> _WHAT IS EXPECTED_
Quote the full listing word for word.

> _SOURCE DATA_
/-- The checks at issue of a PRODUCT (R86–R100, R110, R122, R143, R147, R563, R566, R568). `members` are the group's cells
in service, ascending. -/
def State.checkProduct (s : State) (id : CmdId) (d : List Byte) (group : Nat) (members : List Nat) : Verdict :=
  let c := id.ctx
  let b := pBody d
  let uses := pUses b
  let v1 := bodyViols d pSpans ++ pEncodings d ++ (uses.map (s.useViols c)).flatten
  let (dv, prec, derr) := s.drainCheck id b.drain 48
  let (lv, lrec, lerr) := s.listCheck id b.plist 44
  let recs : Tab (List Byte) := [(0, lrec), (1, prec)]
  let clean := (pEncodings d).isEmpty && dv.isEmpty && lv.isEmpty && derr.isNone && lerr.isNone
  let v2 := match clean, s.geo id d recs with
    | true, some g => s.shapeViols c g group members
    | _, _ => []
  match worst (v1 ++ dv ++ lv ++ v2) with
  | some v => ⟨some v.ending, uses, [], false⟩
  | none =>
    match derr, lerr with
    | some e, _ => ⟨some e.ending, uses, [], false⟩
    | none, some e => ⟨some e.ending, uses, [], false⟩
    | none, none =>
      match s.geo id d recs with
      | none => ⟨some (refusal .descFormat noHandle 32), uses, [], false⟩
      | some g =>
        let all := uses ++ g.progUses ++ g.maskUses
        s.productLate id members g all recs

end Sys2Proof.Machine
end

> _COMPLETED TASK_
/-- The checks at issue of a PRODUCT (R86–R100, R110, R122, R143, R147, R563, R566, R568). `members` are the group's cells
in service, ascending. -/
def State.checkProduct (s : State) (id : CmdId) (d : List Byte) (group : Nat) (members : List Nat) : Verdict :=
  let c := id.ctx
  let b := pBody d
  let uses := pUses b
  let v1 := bodyViols d pSpans ++ pEncodings d ++ (uses.map (s.useViols c)).flatten
  let (dv, prec, derr) := s.drainCheck id b.drain 48
  let (lv, lrec, lerr) := s.listCheck id b.plist 44
  let recs : Tab (List Byte) := [(0, lrec), (1, prec)]
  let clean := (pEncodings d).isEmpty && dv.isEmpty && lv.isEmpty && derr.isNone && lerr.isNone
  let v2 := match clean, s.geo id d recs with
    | true, some g => s.shapeViols c g group members
    | _, _ => []
  match worst (v1 ++ dv ++ lv ++ v2) with
  | some v => ⟨some v.ending, uses, [], false⟩
  | none =>
    match derr, lerr with
    | some e, _ => ⟨some e.ending, uses, [], false⟩
    | none, some e => ⟨some e.ending, uses, [], false⟩
    | none, none =>
      match s.geo id d recs with
      | none => ⟨some (refusal .descFormat noHandle 32), uses, [], false⟩
      | some g =>
        let all := uses ++ g.progUses ++ g.maskUses
        s.productLate id members g all recs

end Sys2Proof.Machine
end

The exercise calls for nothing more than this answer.